К тому же ее покинул Алехандро. Будто след дежавю. Больше она ему не нужна. Не нужна ему невеста, не нужно ему кругосветное путешествие с Фридой. Когда-то она предложила ему поехать к гринго[24] в Америку, только вдвоем, но это было тогда. До катастрофы. Но разве Алехандро стал жертвой катастрофы – он, у которого ни царапинки, он, который никак не пострадал? Жертвой стала она, и ей по крайней мере досталось хотя бы оно – мучение! Фрида хотела поехать в Индию, Китай, Египет. Хотела путешествовать всю жизнь. И на теплоходах, и на самолетах, и на воздушных шарах. Но ничего не поделаешь, придется сплавиться по реке слез на кровати с балдахином. Придется бродить с изуродованными ребрами и на больных ногах. Фрида не нужна Алехандро, потому что за те месяцы, пока шла на поправку, она отвратительно себя вела. Да, целовала других, да, давала себя потрогать то тут, то там; да, не поспоришь, тихим шепотом она признавалась в чувствах – но что с того? Да, в ней кипит жизнь. Но Алехандро – как же он? Она хотела бы поселиться в его кармашке, в самом низу, стать совсем крохотной и сидеть в его тепле, вдыхать воздух лишь через складки его рубашки, служить только ему, выполнять его прихоти, никогда с ним не расставаться, как клещ, как фея, быть для него, быть им. Она не может жить, оставаясь просто Фридой, она должна быть чьей-то Фридой, чьей-то Фридочкой. И вот теперь она не особенная, о ней ходит дурная молва, за спиной ее обсуждают: она легкомысленная, она неверная. Фрида перецеловала многих – и что с того! – ей восемнадцать, иногда можно и поделиться мимолетным поцелуем, как сладким пирожком, это так естественно, оно никак не связано с любовью. «Девочки так не поступают, а если и поступают, то считай их пропавшими», – объяснял он ей. Но она не девочка, она Фрида, с грудью и усами, такими же, как у Эмилиано Сапаты[25]. Ко всему прочему, Алехандро тоже проводит время, лаская других, она знает. Он этого и не скрывает. Рассказывает ей. Ведь они безумно красивые. «Красивее, чем Фрида», – догадывается она. Голова ее как глиняный горшок, и брови густые. Она была готова к разочарованиям с той самой секунды, как высунула между ног матери свою головку, всю в крови и полную тревожных настроений. Фрида снова дает ему клятвы, она даже готова полюбить его пассии, она согласна на все! Ведь одна сторона настоящей любви – это хотя бы быть любимым. Ведь так? Оставаться одной для нее – хуже смерти.

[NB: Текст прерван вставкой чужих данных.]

-- ==== Sys2Proof/Laws/State.lean ====
section
/-! SUPPORT. What each named update of the state leaves as it was, field by field, so that no proof unfolds one. -/

namespace Sys2Proof.Machine

/-! The device -/

@[simp] theorem setTime_dev (t : DevTime) (s : State) : (setTime t s).dev = s.dev := rfl
@[simp] theorem setTime_sn (t : DevTime) (s : State) : (setTime t s).sn = s.sn := rfl
@[simp] theorem setTime_planeA (t : DevTime) (s : State) : (setTime t s).planeA = s.planeA := rfl
@[simp] theorem setTime_planeB (t : DevTime) (s : State) : (setTime t s).planeB = s.planeB := rfl
@[simp] theorem setTime_hif (t : DevTime) (s : State) : (setTime t s).hif = s.hif := rfl
@[simp] theorem setTime_evts (t : DevTime) (s : State) : (setTime t s).evts = s.evts := rfl
@[simp] theorem setTime_trace (t : DevTime) (s : State) : (setTime t s).trace = s.trace := rfl
@[simp] theorem setTime_tap (t : DevTime) (s : State) : (setTime t s).tap = s.tap := rfl
@[simp] theorem setTime_lock (t : DevTime) (s : State) : (setTime t s).lock = s.lock := rfl
@[simp] theorem setTime_tally (t : DevTime) (s : State) : (setTime t s).tally = s.tally := rfl
@[simp] theorem setTime_ump (t : DevTime) (s : State) : (setTime t s).ump = s.ump := rfl
@[simp] theorem setTime_led (t : DevTime) (s : State) : (setTime t s).led = s.led := rfl
@[simp] theorem setTime_boot (t : DevTime) (s : State) : (setTime t s).boot = s.boot := rfl
@[simp] theorem setTime_sealed (t : DevTime) (s : State) : (setTime t s).sealed = s.sealed := rfl
@[simp] theorem setTime_recorder (t : DevTime) (s : State) : (setTime t s).recorder = s.recorder := rfl
@[simp] theorem setTime_recHeld (t : DevTime) (s : State) : (setTime t s).recHeld = s.recHeld := rfl
@[simp] theorem setTime_mem (t : DevTime) (s : State) : (setTime t s).mem = s.mem := rfl
@[simp] theorem setTime_analog (t : DevTime) (s : State) : (setTime t s).analog = s.analog := rfl
@[simp] theorem setTime_outs (t : DevTime) (s : State) : (setTime t s).outs = s.outs := rfl
@[simp] theorem setTime_can (t : DevTime) (s : State) : (setTime t s).can = s.can := rfl
@[simp] theorem setTime_clock (t : DevTime) (s : State) : (setTime t s).clock = s.clock := rfl
@[simp] theorem setTime_window (t : DevTime) (s : State) : (setTime t s).window = s.window := rfl
@[simp] theorem setTime_pins (t : DevTime) (s : State) : (setTime t s).pins = s.pins := rfl
@[simp] theorem setTime_freeCtr (t : DevTime) (s : State) : (setTime t s).freeCtr = s.freeCtr := rfl
@[simp] theorem setTime_pending (t : DevTime) (s : State) : (setTime t s).pending = s.pending := rfl

@[simp] theorem setPtp_dev (p : Ptp) (s : State) : (setPtp p s).dev = s.dev := rfl
@[simp] theorem setPtp_sn (p : Ptp) (s : State) : (setPtp p s).sn = s.sn := rfl
@[simp] theorem setPtp_planeA (p : Ptp) (s : State) : (setPtp p s).planeA = s.planeA := rfl
@[simp] theorem setPtp_planeB (p : Ptp) (s : State) : (setPtp p s).planeB = s.planeB := rfl
@[simp] theorem setPtp_hif (p : Ptp) (s : State) : (setPtp p s).hif = s.hif := rfl
@[simp] theorem setPtp_evts (p : Ptp) (s : State) : (setPtp p s).evts = s.evts := rfl
@[simp] theorem setPtp_trace (p : Ptp) (s : State) : (setPtp p s).trace = s.trace := rfl
@[simp] theorem setPtp_tap (p : Ptp) (s : State) : (setPtp p s).tap = s.tap := rfl
@[simp] theorem setPtp_lock (p : Ptp) (s : State) : (setPtp p s).lock = s.lock := rfl
@[simp] theorem setPtp_tally (p : Ptp) (s : State) : (setPtp p s).tally = s.tally := rfl
@[simp] theorem setPtp_ump (p : Ptp) (s : State) : (setPtp p s).ump = s.ump := rfl
@[simp] theorem setPtp_led (p : Ptp) (s : State) : (setPtp p s).led = s.led := rfl
@[simp] theorem setPtp_boot (p : Ptp) (s : State) : (setPtp p s).boot = s.boot := rfl
@[simp] theorem setPtp_sealed (p : Ptp) (s : State) : (setPtp p s).sealed = s.sealed := rfl
@[simp] theorem setPtp_recorder (p : Ptp) (s : State) : (setPtp p s).recorder = s.recorder := rfl
@[simp] theorem setPtp_recHeld (p : Ptp) (s : State) : (setPtp p s).recHeld = s.recHeld := rfl
@[simp] theorem setPtp_mem (p : Ptp) (s : State) : (setPtp p s).mem = s.mem := rfl
@[simp] theorem setPtp_analog (p : Ptp) (s : State) : (setPtp p s).analog = s.analog := rfl
@[simp] theorem setPtp_outs (p : Ptp) (s : State) : (setPtp p s).outs = s.outs := rfl
@[simp] theorem setPtp_can (p : Ptp) (s : State) : (setPtp p s).can = s.can := rfl
@[simp] theorem setPtp_clock (p : Ptp) (s : State) : (setPtp p s).clock = s.clock := rfl
@[simp] theorem setPtp_window (p : Ptp) (s : State) : (setPtp p s).window = s.window := rfl
@[simp] theorem setPtp_pins (p : Ptp) (s : State) : (setPtp p s).pins = s.pins := rfl
@[simp] theorem setPtp_freeCtr (p : Ptp) (s : State) : (setPtp p s).freeCtr = s.freeCtr := rfl
@[simp] theorem setPtp_pending (p : Ptp) (s : State) : (setPtp p s).pending = s.pending := rfl
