/-- A queue pair, counter, source, channel, page, register, link or entry that does not exist (02 R47, R51, 12 R380). -/
theorem test_wf_front :
    ([
      .qpEnable 64 0, .qpDisable 64 0, .qpSqTail 64 0, .qpCqHead 64 0, .qpRetryClear 64,
      .readClearCounter 0x1014, .readClearCounter 0x601C, .evtCfgWrite 512 0, .evtAck 512 0,
      .dmaChResume 16 [], .dmaChStop 16, .xlatInvPage (2 ^ 36), .registerWrite 2 false 0,
      .registerWrite 4 true 0, .registerWrite 0x100000 false 0, .linkUp 32 4, .linkUp 16 8,
      .entryFetch 64 (List.replicate 16 0) [], .entryFetch 0 (List.replicate 15 0) [],
      .coalesceTimeout 64, .timedPlacement 64 0, .forwardedCommit 64 (Forwarded.mk 0 false)] : List Instr).all (fun i => !i.wf) = true := by decide

/-- A count of input registers, a loop, port, slot, booth, session, engine or channel outside its range (03, 04, 05). -/
theorem test_wf_loops :
    ([
      .inputCut [0, 0, 0] [] 0, .inputCut [0, 0, 0, 0] (List.replicate 17 0) 0,
      .tokenDelivery 1024 0 0 false 0 0 0 0, .tokenDelivery 0 4 0 false 0 0 0 0,
      .tokenDelivery 0 0 0 false 0 100 0 0, .tokenDelivery 0 0 0 false 0 0 13 0,
      .tokenDelivery 0 0 0 false 0 0 0 8, .taskFire 16, .loopExecution 1024, .coastLimitReached 1024,
      .staleLimitReached 1024, .stepDurationDue 128, .triggerArmed 16, .triggerWindowComplete 16,
      .outputCommit [4352], .boothPowerDown 4, .boothWakeDone 4, .intervalClose 16] : List Instr).all (fun i => !i.wf) = true := by decide

/-- A plane that is neither A nor B, a resignation class or unit outside its range (11 R345, R362). -/
theorem test_wf_planes :
    ([
      .planeResignation 0 1 0, .planeResignation 1 0 0, .planeResignation 1 6 0,
      .planeResignation 1 1 256, .healthReport 3 true, .selfTestSlice 0 true, .diagnosisPassed 0,
      .suspectTimeout 0, .resyncCopyRound 3, .resyncFinalCut 3, .resyncComplete 0, .resyncTimeout 0] : List Instr).all (fun i => !i.wf) = true := by decide

/-- An axis, a pair of safe outputs or a safety connection that does not exist (08, 09). -/
theorem test_wf_motion :
    ([
      .axisTick 64, .stallDeclared 64, .discrepancyDemand 64, .ss1TorqueOff 64, .stoTestPulse 8 true,
      .safetyPduReceive 64 [], .safetyWatchdogExpiry 64, .safetyPduSend 64] : List Instr).all (fun i => !i.wf) = true := by decide

/-- A bit address, an index or an event outside its field of the instruction word (07 Table 7-2). -/
theorem test_wf_scan_bits :
    ([
      .rung 65536, .andBit 0x200000, .andnBit 0x200000, .orBit 0x200000, .ornBit 0x200000,
      .outBit 0x200000, .setBit 0x200000, .rstBit 0x200000, .rEdge 0x2000, .fEdge 0x2000, .ton 0x2000,
      .tof 0x2000, .tp 0x2000, .tres 0x2000, .ctu 0x2000, .ctd 0x2000, .cres 0x2000, .holds 0x2000,
      .park 0x2000, .force 0x2000, .evt 0x2000 0, .evt 0 0x10000] : List Instr).all (fun i => !i.wf) = true := by decide
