-- ==== Sys2Proof/Word.lean ====
section
/-! DEFINITION. The word types of the block: bytes, request words, bus addresses (spec/00_scope.md R10). -/

namespace Sys2Proof

/-- An 8-bit unsigned value 0..255 (R10). -/
abbrev Byte := BitVec 8

/-- The 32-bit host request word (R101). -/
abbrev ReqWord := BitVec 32

/-- A 16-bit buffer index as a request carries it (R102, format HW and HI). -/
abbrev BufIndex := BitVec 16

/-- The 7-bit device bus address (R41, S0). -/
abbrev DevAddr := BitVec 7

end Sys2Proof
end

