-- ==== Sys2Proof/Certificates/Slice0/Obligations.lean ====
section
/-! DEFINITION. The statements about the block, each from the numbered rules of spec/. A state update is written as a
record `{ s with … }`: every field not named in it is left unchanged (the frame). Where the host waits (`hostWaits n`: no
event left, pauses, or a call that waits for an idle sequencer), its events after the n steps are `hostAfter n`. -/

set_option autoImplicit false

open Sys2Proof Sys2Proof.Machine

/-! ### Encodings -/

/-- Request words written out bit by bit from R102 and R104 (the table of spec/95_test_vectors.md, section 0), and
command bytes from R109 to R112 and R201, decode to the operations they stand for. -/
def Obligations.WordsOfTheSpecDecodeToTheirOperations : Prop :=
  decode (.request 0x01000002#32 [0x81#8, 0x40#8]) = .ok (.sendCommand [0x81#8, 0x40#8]) ∧
  decode (.request 0x02000003#32 [1#8, 2#8, 3#8]) = .ok (.sendData [1#8, 2#8, 3#8]) ∧
  decode (.request 0x10000003#32 []) = .ok (.setPage 3#8) ∧
  decode (.request 0x1100003A#32 []) = .ok (.setColumn 0x3A#8) ∧
  decode (.request 0x1200033A#32 []) = .ok (.setPosition 0x3A#8 3#8) ∧
  decode (.request 0x20000000#32 []) = .ok .initializeDisplay ∧
  decode (.request 0x30000203#32 []) = .ok (.update 3#8 2#8) ∧
  decode (.request 0x40012C81#32 []) = .ok (.bufWrite 300#16 0x81#8) ∧
  decode (.request 0x41008300#32 []) = .ok (.bufRead 131#16) ∧
  decode (.request 0x42010A03#32 []) = .ok (.setPixel 3#8 10#8 true) ∧
  decode (.request 0x50000000#32 []) = .ok .dirtyStatus ∧
  decode (.command [0b00001010#8]) = .ok (.ctlSetColumnLow 0b1010#4) ∧
  decode (.command [0b00010011#8]) = .ok (.ctlSetColumnHigh 0b0011#4) ∧
  decode (.command [0b10110101#8]) = .ok (.ctlSetPage 5#8) ∧
  decode (.command [0xD5#8, 0x50#8]) = .ok .ctlClockDivide ∧
  decode (.command [0b11001000#8]) = .ok (.ctlComScan 1#1)

/-- Decode and encode agree: decoding the encoding of any well-formed instruction, at every operand value, gives it
back. -/
def Obligations.DecodeOfEncodeIsTheInstruction : Prop :=
  ∀ i : Instr, i.wellFormed = true → decode (encode i) = .ok i

/-- Each word has one meaning: what decodes to an instruction is that instruction's encoding, so no reserved bit is
dropped and no two words share a meaning. -/
def Obligations.EncodeOfDecodeIsTheWord : Prop :=
  ∀ (e : Encoded) (i : Instr), decode e = .ok i → encode i = e

/-- R105: a word whose opcode is none of the eleven assigned values is refused with `REF_UNKNOWN_OP`, whatever its other
bits, its payload and the sequencer's state are. -/
def Obligations.UnassignedOpcodesAreRefused : Prop :=
  ∀ (s : State) (w : ReqWord) (p : List Byte), s.refused = none →
    w.extractLsb' 24 8 ∉ [0x01#8, 0x02#8, 0x10#8, 0x11#8, 0x12#8, 0x20#8, 0x30#8, 0x40#8, 0x41#8, 0x42#8, 0x50#8] →
    accept w p s = .next { s with refused := some .unknownOp }

/-- R256, R103 and R141: for each assigned opcode (with the reserved bits of its format, whether its format carries a
payload, and whether it needs `INIT = 1`), the refusal checks come in the order busy, reserved bits, payload length,
uninitialized. For the nine opcodes whose format carries no payload, that a payload is a length mismatch is the model's
choice (log 12): R103 names the count N of format HN only. -/
def Obligations.RequestChecksComeInPriorityOrder : Prop :=
  ∀ row ∈ [(0x01#8, 0x00FF0000#32, true, false), (0x02#8, 0x00FF0000#32, true, false),
           (0x10#8, 0x00FFFF00#32, false, false), (0x11#8, 0x00FFFF00#32, false, false),
           (0x12#8, 0x00FF0000#32, false, false), (0x20#8, 0x00FFFFFF#32, false, false),
           (0x30#8, 0x00FF0000#32, false, true), (0x40#8, 0x00000000#32, false, true),
           (0x41#8, 0x000000FF#32, false, true), (0x42#8, 0x00FE0000#32, false, true),
           (0x50#8, 0x00FFFFFF#32, false, true)],
    ∀ (s : State) (w : ReqWord) (p : List Byte), s.refused = none → w.extractLsb' 24 8 = row.1 →
      ((∃ b, s.seq = .busy b) → accept w p s = .next { s with refused := some .busy }) ∧
      (s.seq = .idle → w &&& row.2.1 ≠ 0#32 → accept w p s = .next { s with refused := some .reservedBits }) ∧
      (s.seq = .idle → w &&& row.2.1 = 0#32 →
        p.length ≠ (if row.2.2.1 then (w.extractLsb' 0 16).toNat else 0) →
        accept w p s = .next { s with refused := some .lengthMismatch }) ∧
      (s.seq = .idle → w &&& row.2.1 = 0#32 →
        p.length = (if row.2.2.1 then (w.extractLsb' 0 16).toNat else 0) → row.2.2.2 = true → s.init = false →
        accept w p s = .next { s with refused := some .uninit })

/-! ### The step runs the decoded instruction -/

/-- R141: a step at a state whose host presents a request (now, or once the sequencer is idle) that decodes to `i` is
exec of `i` with that host event taken off. -/
def Obligations.StepRunsTheDecodedRequest : Prop :=
  ∀ (s : State) (w : ReqWord) (p : List Byte) (rest : List HostEvent) (i : Instr), s.refused = none →
    decode (.request w p) = .ok i →
    (s.host = .present (.request w p) :: rest ∨ (s.host = .call (.request w p) :: rest ∧ s.seq = .idle)) →
    step s = exec i { s with host := rest }

/-- R143 and R100 (c): where the plan's next action is a command write whose payload is the bytes of a controller command
row under the configured `PAGE_BASE`, a step in which the host waits is exec of that row (a pause of the host taken off, a
call that waits for the idle sequencer kept). That such a row's meaning is the ISSUE step is the model's choice (log 9). -/
def Obligations.StepIssuesAPlannedCommandAsItsRow : Prop :=
  ∀ (s : State) (b : Busy) (bytes : List Byte) (tag : Tag) (i : Instr), s.refused = none →
    s.seq = .busy b → b.pending = false → b.plan[b.pc]? = some (.wr s.cfg.regCmd bytes tag) →
    i.commandBytes s.cfg.pageBase = some bytes →
    (s.host = [] → step s = exec i s) ∧
    (∀ rest, s.host = .pause :: rest → step s = exec i { s with host := rest }) ∧
    (∀ a rest, s.host = .call a :: rest → step s = exec i s)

И если придется бросать в лицо упреки, то хотелось бы заметить, что она, Фрида, не затаила на него обиду за дезертирство: после Аварии она была парализована и все те дни умоляла его прийти. Теперь любимый бросает ее второй раз, из-за ревности; и он, Алехандро, уж точно не будет с легкостью плясать с другими после этого разговора у кровати с балдахином.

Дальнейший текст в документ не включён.